Semistructured interviews were conducted as part of the feasibility RCT in Neno, Malawi to study the use of CGM.29 35 In the RCT, 42 participants were randomised in a 2:1 ratio to either CGM use or usual care.35 Participants in the CGM arm were given Dexcom G6 CGM sensors, transmitters, receivers and solar chargers. Participants in the usual care arm were given SDCheck glucose metres, logbooks and enough test strips to do 1–2 blood glucose tests a day. Health education was provided to all participants and their families. They received training on diabetes management including diabetes symptom recognition, insulin treatment, managing hypoglycaemia, sick day management, blood glucose monitoring, nutritional management, physical activity management and dispelling of myths and false beliefs surrounding diabetes and the device use.29 35 This study was implemented between April 2022 and July 2022. All patients seeking T1D care at either of the PIH-supported MoH hospitals in Neno district were eligible for this study. A purposive sample of five participants in each arm was selected for the qualitative interviews, based on baseline characteristics and willingness to participate. Due to a transcribing error, one person interviewed at baseline was replaced by another at the end of study. We interviewed all five PEN-Plus providers. The 11 participants selected represent approximately a quarter of all participants in the trial. A detailed description on recruitment, participation and study design of the RCT is provided in the protocol paper.29 

### Qualitative approach and research paradigm

This study was conducted utilising an implementation science framework, the Proctor outcomes for implementation research framework, to systematically assess the implementation of our intervention, CGM.36 Following the framework, which includes implementation, services and client outcomes, we crafted our interview tool tailored to the appropriateness and acceptability outcomes. Using these outcomes, we developed interview guides and an analysis framework by adapting Michie’s work on behaviour change.37 38 This approach aims to understand how acceptability and appropriateness can guide an individual’s capability, opportunity and motivation for self-management.

This study was carried out and reported using the Standards for Reporting Qualitative Research (SRQR) reporting guidelines.39 

### Researcher characteristics

The semistructured interview guides were created by Boston-based researchers in collaboration with a Malawi-based research team. The research team also comprises of researchers with personal experience living with T1D, whose unique insights and expertise contributed to a comprehensive understanding of condition and its management throughout the study. Interviews were conducted by Malawi and Boston-based researchers with backgrounds in research, medicine and epidemiology. The first round of participant interviews were conducted by a bilingual nurse trained in qualitative interviewing, and the second round by a trained bilingual researcher proficient in Chichewa and English. Interviews with healthcare providers were conducted through Zoom by a Boston-based researcher who was not involved in clinical care. Having analysed previous research in similar cultural context, analysis was completed by two Boston-based researchers with substantial qualitative background for emerging themes. Weekly meetings were held with Malawi-based researchers working in that specific setting as well as with researchers who are living with T1D to ensure proper understanding of the material.

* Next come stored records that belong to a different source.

theorem State.sleepDeep_falls (hs : (s.session p).state ≠ .deep) :
    s.sleepDeep p q = (s.deepened p).reply p q .ok (.hostStateIs ((s.deepened p).session p).state) := by
  unfold State.sleepDeep
  split
  · rename_i hdeep
    exact absurd hdeep hs
  · rfl

/-- The recomputation may take the wake trigger of the host that falls asleep (R59, R129). -/
theorem State.deepened_state : ((s.deepened p).session p).state = .deep ∨ ((s.deepened p).session p).state = .waking := by
  rcases State.recompute_session_cases ((s.withdraw p .sleep).updSession p fun e => { e with state := .deep, wakeTimer := none }) p with
    hsame | ⟨-, hwoken⟩
  · left
    rw [State.deepened, hsame, State.session_updSession, if_pos rfl]
  · right
    rw [State.deepened, hwoken]
    rfl

end sleep

section sleepRow
variable {s : State} {p : HostId} (ht : s.takes p) (ha : s.attached p = true) (q : Byte)
include ht ha

theorem exec_sleep_badArg {depth : Byte} (h1 : depth ≠ 1) (h2 : depth ≠ 2) :
    exec (.sleep p q depth) s = .next (((s.judged p).reply p q .badArg .empty).finishExchange p) := by
  have hne1 : depth.toNat ≠ 1 := fun h => h1 (BitVec.eq_of_toNat_eq h)
  have hne2 : depth.toNat ≠ 2 := fun h => h2 (BitVec.eq_of_toNat_eq h)
  simp only [exec, execSleep, State.fullExchange_room ht, State.judged_attached ht.1, ha, if_true]

theorem exec_sleep_doze : exec (.sleep p q 1) s = .next (((s.judged p).sleepDoze p q).finishExchange p) := by
  simp [exec, execSleep, State.fullExchange_room ht, State.judged_attached ht.1, ha]

theorem exec_sleep_deep : exec (.sleep p q 2) s = .next (((s.judged p).sleepDeep p q).finishExchange p) := by
  simp [exec, execSleep, State.fullExchange_room ht, State.judged_attached ht.1, ha]

end sleepRow

/-- Settles O42, by the byte of the depth and the state in which SLEEP finds the host. -/
theorem sleepByState : Obligations.SleepByState := by
  unfold Obligations.SleepByState
  intro p q depth s ht ha
  have hsession : (s.judged p).session p = s.session p := State.judged_session ht.1 p
  refine ⟨exec_sleep_badArg ht ha q, ?_, ?_, ?_, ?_⟩
  · rintro rfl hst
    rw [exec_sleep_doze ht ha, State.sleepDoze_again _ p q (by rw [hsession, hst])]
  · rintro rfl hst
    rw [exec_sleep_doze ht ha, State.sleepDoze_falls _ p q (by rwa [hsession])]
  · rintro rfl hst
    rw [exec_sleep_deep ht ha, State.sleepDeep_again _ p q (by rw [hsession, hst])]
  · rintro rfl hst
    rw [exec_sleep_deep ht ha, State.sleepDeep_falls _ p q (by rwa [hsession])]
    exact ⟨rfl, State.deepened_state _ p⟩

/-! ### SET_HOST (R139)

Each parameter, with a value in its range, sets its own field. -/

theorem setParameter_claimWindow {value : BitVec 16} (h : 16 ≤ value.toNat) (e : Session) :
    setParameter e 0 value = some { e with claimWindow := value.toNat } := if_pos h

theorem setParameter_dozeAllowance (value : BitVec 16) (e : Session) :
    setParameter e 1 value = some { e with dozeAllowance := value.toNat } := rfl

theorem setParameter_wakeTimeout {value : BitVec 16} (h : 50 ≤ value.toNat) (e : Session) :
    setParameter e 2 value = some { e with wakeTimeout := value.toNat } := if_pos h

theorem setParameter_missLimit {value : BitVec 16} (h1 : 1 ≤ value.toNat) (h15 : value.toNat ≤ 15) (e : Session) :
    setParameter e 3 value = some { e with missLimit := value.toNat } := if_pos ⟨h1, h15⟩

theorem setParameter_wakeBand {value : BitVec 16} (h1 : 1 ≤ value.toNat) (h8 : value.toNat ≤ 8) (e : Session) :
    setParameter e 4 value = some { e with wakeBand := value.toNat } := if_pos ⟨h1, h8⟩

theorem setParameter_batchThreshold {value : BitVec 16} (h1 : 1 ≤ value.toNat) (h32 : value.toNat ≤ 32) (e : Session) :
    setParameter e 5 value = some { e with batchThreshold := value.toNat } := if_pos ⟨h1, h32⟩

section setHost
variable {s : State} {p : HostId} (ht : s.takes p) (ha : s.attached p = true) (q : Byte) {param : Byte} {value : BitVec 16}
include ht ha

/-- A SET_HOST within the table of R139 sets its parameter in the caller's entry. -/
theorem exec_setHost_sets {f : Session → Session} (hf : ∀ e, setParameter e param value = some (f e)) : exec (.setHost p q param value) s =
    .next (s.ended p false (((s.heard p).updSession p f).reply p q .ok (.parameterSet param value))) := by
  simp only [exec, execSetHost, State.fullExchange_command ht ha, hf, State.answer]
  rfl

theorem exec_setHost_badArg (hnone : ∀ e, setParameter e param value = none) :
    exec (.setHost p q param value) s = .next (s.ended p false ((s.heard p).reply p q .badArg .empty)) := by
  simp only [exec, execSetHost, State.fullExchange_command ht ha, hnone, State.answer]

end setHost

/-- Settles O43, parameter by parameter. -/
theorem setHostSetsParameter : Obligations.SetHostSetsParameter := by
  unfold Obligations.SetHostSetsParameter
  intro p q param value s ht ha
  refine ⟨?_, ?_, ?_, ?_, ?_, ?_, fun hout => exec_setHost_badArg ht ha q fun e => setParameter_none e param value hout⟩
  · rintro rfl h16
    exact exec_setHost_sets ht ha q (setParameter_claimWindow h16)
  · rintro rfl
    exact exec_setHost_sets ht ha q (setParameter_dozeAllowance value)
  · rintro rfl h50
    exact exec_setHost_sets ht ha q (setParameter_wakeTimeout h50)
  · rintro rfl h1 h15
    exact exec_setHost_sets ht ha q (setParameter_missLimit h1 h15)
  · rintro rfl h1 h8
    exact exec_setHost_sets ht ha q (setParameter_wakeBand h1 h8)
  · rintro rfl h1 h32
    exact exec_setHost_sets ht ha q (setParameter_batchThreshold h1 h32)

end Sys2Proof.Machine
end

section
/-! SUPPORT. The leases of the line groups and the configuration of a line (chapter 8). -/

namespace Sys2Proof.Machine

/-! ### The lease holders (R136, R143) -/

/-- Settles O7: an update hands a lease to an attached host alone, and a teardown takes the leases of its host. -/
theorem leaseHoldersKept : Obligations.LeaseHoldersKept := by
  unfold Obligations.LeaseHoldersKept
  exact fun _ _ hs h => step_keeps (fun _ _ _ _ hstir => hstir.leasesOk) hs h

/-! ### LEASE and RELEASE (R144, R145) -/

section lease
variable {s : State} {p : HostId} (ht : s.takes p) (ha : s.attached p = true) (q : Byte) {group : Byte}
include ht ha

theorem exec_lease_outside (hg : 7 < group.toNat) :
    exec (.lease p q group) s = .next (s.ended p false ((s.heard p).reply p q .badArg .empty)) := by
  simp only [exec, execLease, State.fullExchange_command ht ha, parseGroup_none.2 hg, State.answer]

theorem exec_release_outside (hg : 7 < group.toNat) :
    exec (.release p q group) s = .next (s.ended p false ((s.heard p).reply p q .badArg .empty)) := by
  simp only [exec, execRelease, State.fullExchange_command ht ha, parseGroup_none.2 hg, State.answer]

variable {g : GroupNo} (hg : group.toNat = g.val)
include hg

/-- A free group is taken. -/
theorem exec_lease_free (hh : s.holder g = none) : exec (.lease p q group) s =
    .next (s.ended p false (((s.heard p).setHolder g (some p)).reply p q .ok (.leaseHolder g (some p)))) := by
  simp only [exec, execLease, State.fullExchange_command ht ha, parseGroup_eq.2 hg, State.heard_holder ht.1, hh, State.answer]

/-- A group that has a holder stays with it. -/
theorem exec_lease_held {h : HostId} (hh : s.holder g = some h) : exec (.lease p q group) s =
    .next (s.ended p false ((s.heard p).reply p q (if h = p then .ok else .held) (.leaseHolder g (some h)))) := by
  simp only [exec, execLease, State.fullExchange_command ht ha, parseGroup_eq.2 hg, State.heard_holder ht.1, hh, State.answer]

/-- The holder frees its group. -/
theorem exec_release_holder (hh : s.holder g = some p) : exec (.release p q group) s =
    .next (s.ended p false (((s.heard p).setHolder g none).reply p q .ok (.leaseHolder g none))) := by
  simp only [exec, execRelease, State.fullExchange_command ht ha, parseGroup_eq.2 hg, State.heard_holder ht.1, hh, if_true, State.answer]

/-- A group that the caller does not hold stays as it is. -/
theorem exec_release_noLease (hh : s.holder g ≠ some p) : exec (.release p q group) s =
    .next (s.ended p false ((s.heard p).reply p q .noLease (.leaseHolder g (s.holder g)))) := by
  simp only [exec, execRelease, State.fullExchange_command ht ha, parseGroup_eq.2 hg, State.heard_holder ht.1, hh, if_false, State.answer]

end lease

/-- Settles O54, by the group byte and by the group's holder: none, the caller, another host. -/
theorem leaseAndRelease : Obligations.LeaseAndRelease := by
  unfold Obligations.LeaseAndRelease
  intro p q group s ht ha
  refine ⟨fun hg => ⟨exec_lease_outside ht ha q hg, exec_release_outside ht ha q hg⟩, fun g hg => ⟨fun hh => ?_, fun hh => ?_, fun h hne hh => ?_⟩⟩
  · have hrelease := exec_release_noLease ht ha q hg (by simp [hh])
    rw [hh] at hrelease
    exact ⟨exec_lease_free ht ha q hg hh, hrelease⟩
  · have hlease := exec_lease_held ht ha q hg hh
    rw [if_pos rfl] at hlease
    exact ⟨hlease, exec_release_holder ht ha q hg hh⟩
  · have hlease := exec_lease_held ht ha q hg hh
    have hrelease := exec_release_noLease ht ha q hg (by simpa [hh] using hne)
    rw [if_neg hne] at hlease
    rw [hh] at hrelease
    exact ⟨hlease, hrelease⟩

/-! ### The refusals of CONFIG_LINE (R147) -/

theorem parseQualification_none {b : Byte} (h : b.toNat ∉ [0, 1, 2, 4, 8, 16, 32, 64]) : parseQualification b = none :=
  if_neg fun hmem => h (List.contains_iff_mem.1 hmem)

/-- One field outside its values puts a CONFIG_LINE outside its values. -/
theorem parseLineEntry_none {flags sense qual band mode rc rh : Byte}
    (h : 3 < flags.toNat ∨ 4 < sense.toNat ∨ qual.toNat ∉ [0, 1, 2, 4, 8, 16, 32, 64] ∨ 7 < band.toNat ∨ 1 < mode.toNat ∨
      parseRoute rc rh = none) : parseLineEntry flags sense qual band mode rc rh = none := by
  rcases h with h | h | h | h | h | h
  · exact parseLineEntry_flags_none (parseConfigFlags_none.2 h)
  · simp [parseLineEntry, parseSense_none.2 h]
  · simp [parseLineEntry, parseQualification_none h]
  · simp [parseLineEntry, parseRange_none.2 (.inr h)]
  · simp [parseLineEntry, parseMode_none.2 h]
  · simp [parseLineEntry, h]

section configLine
variable {s : State} {p : HostId} (ht : s.takes p) (ha : s.attached p = true) (q : Byte) {line flags sense qual band mode rc rh : Byte}
include ht ha

theorem exec_configLine_outside (hl : 47 < line.toNat) : exec (.configLine p q line flags sense qual band mode rc rh) s =
    .next (s.ended p false ((s.heard p).reply p q .badArg (.configBadArg line))) := by
  simp only [exec, execConfigLine, State.fullExchange_command ht ha, parseLine_none.2 hl, State.answer]

variable {l : LineNo} (hl : line.toNat = l.val)
include hl

/-- The lease of the line's group is asked for before the fields. -/
theorem exec_configLine_noLease (hh : s.holder (groupOfLine l) ≠ some p) :
    exec (.configLine p q line flags sense qual band mode rc rh) s =
      .next (s.ended p false ((s.heard p).reply p q .noLease (.configNoLease l (s.holder (groupOfLine l))))) := by
  simp only [exec, execConfigLine, State.fullExchange_command ht ha, parseLine_eq.2 hl, State.heard_holder ht.1, hh, if_false, State.answer]

theorem exec_configLine_badArg (hh : s.holder (groupOfLine l) = some p) (hnone : parseLineEntry flags sense qual band mode rc rh = none) :
    exec (.configLine p q line flags sense qual band mode rc rh) s =
      .next (s.ended p false ((s.heard p).reply p q .badArg (.configBadArg line))) := by
  simp only [exec, execConfigLine, State.fullExchange_command ht ha, parseLine_eq.2 hl, State.heard_holder ht.1, hh, if_true, hnone,
    State.answer]

end configLine

/-! ### A CONFIG_LINE that has passed its checks (R148 to R154) -/

/-- The entry replaced, and the detector armed where the change asks for it (steps 1 and 2: R148, R149). -/
def State.reentered (s : State) (l : LineNo) (new : LineEntry) : State :=
  if armsDetector (s.entry l) new then (s.setEntry l new).arm l else s.setEntry l new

### People living with type 1 diabetes

Pretrial and post-trial semistructured interviews were conducted using qualitative interview guides (online supplemental appendix 1). All participating PLWT1D provided written informed consent prior to interviews. The pretrial interviews were conducted by a trained nurse and the post-trial interviews were conducted by a trained researcher in Chichewa (the local language). Interviews ranged between 20 and 60 min. Standardised interview guides elicited perspectives on the appropriateness and acceptability of CGM use for PLWT1D. Questions explored their experiences living and managing T1D either using CGM or glucometers, the impact of health education sessions during the trial and the impact of device use on self-care and healthcare experience.

### Supplementary data

[[bmjopen-2023-075559supp001.pdf]](pending:yes) 

### Healthcare providers

Provider interviews were conducted over Zoom in English by a trained researcher following verbal consent. Interviews averaged approximately 1 hour. Interviews explored healthcare providers’ perception towards patients’ experience as well as their own experiences as a provider caring for PLWT1D utilising both CGM and SMBG technologies. Interviews with providers explored provider’s perspectives on the appropriateness and effectiveness of CGM use in Malawi.

### Data analysis

The patient interviews were recorded in Chichewa and translated and transcribed into English by a Malawi-based researcher. The provider interviews were recorded in English and transcribed by a Boston-based researcher. Transcripts were coded using Dedoose version 9.0.62.40 A preliminary codebook was developed based on the provider and patient interview guides. It was tested by two researchers (AT and LD) using interview transcripts and codes were added and reorganised as appropriate on agreement by both researchers. Once the codebook was finalised, transcripts were independently double coded by two researchers (AT and LD) using thematic analysis and pre–post comparison. We used an inductive approach that allowed us to explore the richness of the participants perspective without predefined categories, enabling the emergence themes directly from the data. During coding and pre–post comparison, emerging themes were discussed between the coders and the research team to increase validation.

### Techniques to enhance trustworthiness

Coding was completed independently by two researchers who met regularly to address coding discrepancies, check inter-reliability and reach consensus on themes and their labelling. The themes were also discussed with the research team to increase validation. Subjectivity and bias were mitigated by pilot coding and consensus among two researchers as well as discussion of findings across the study team.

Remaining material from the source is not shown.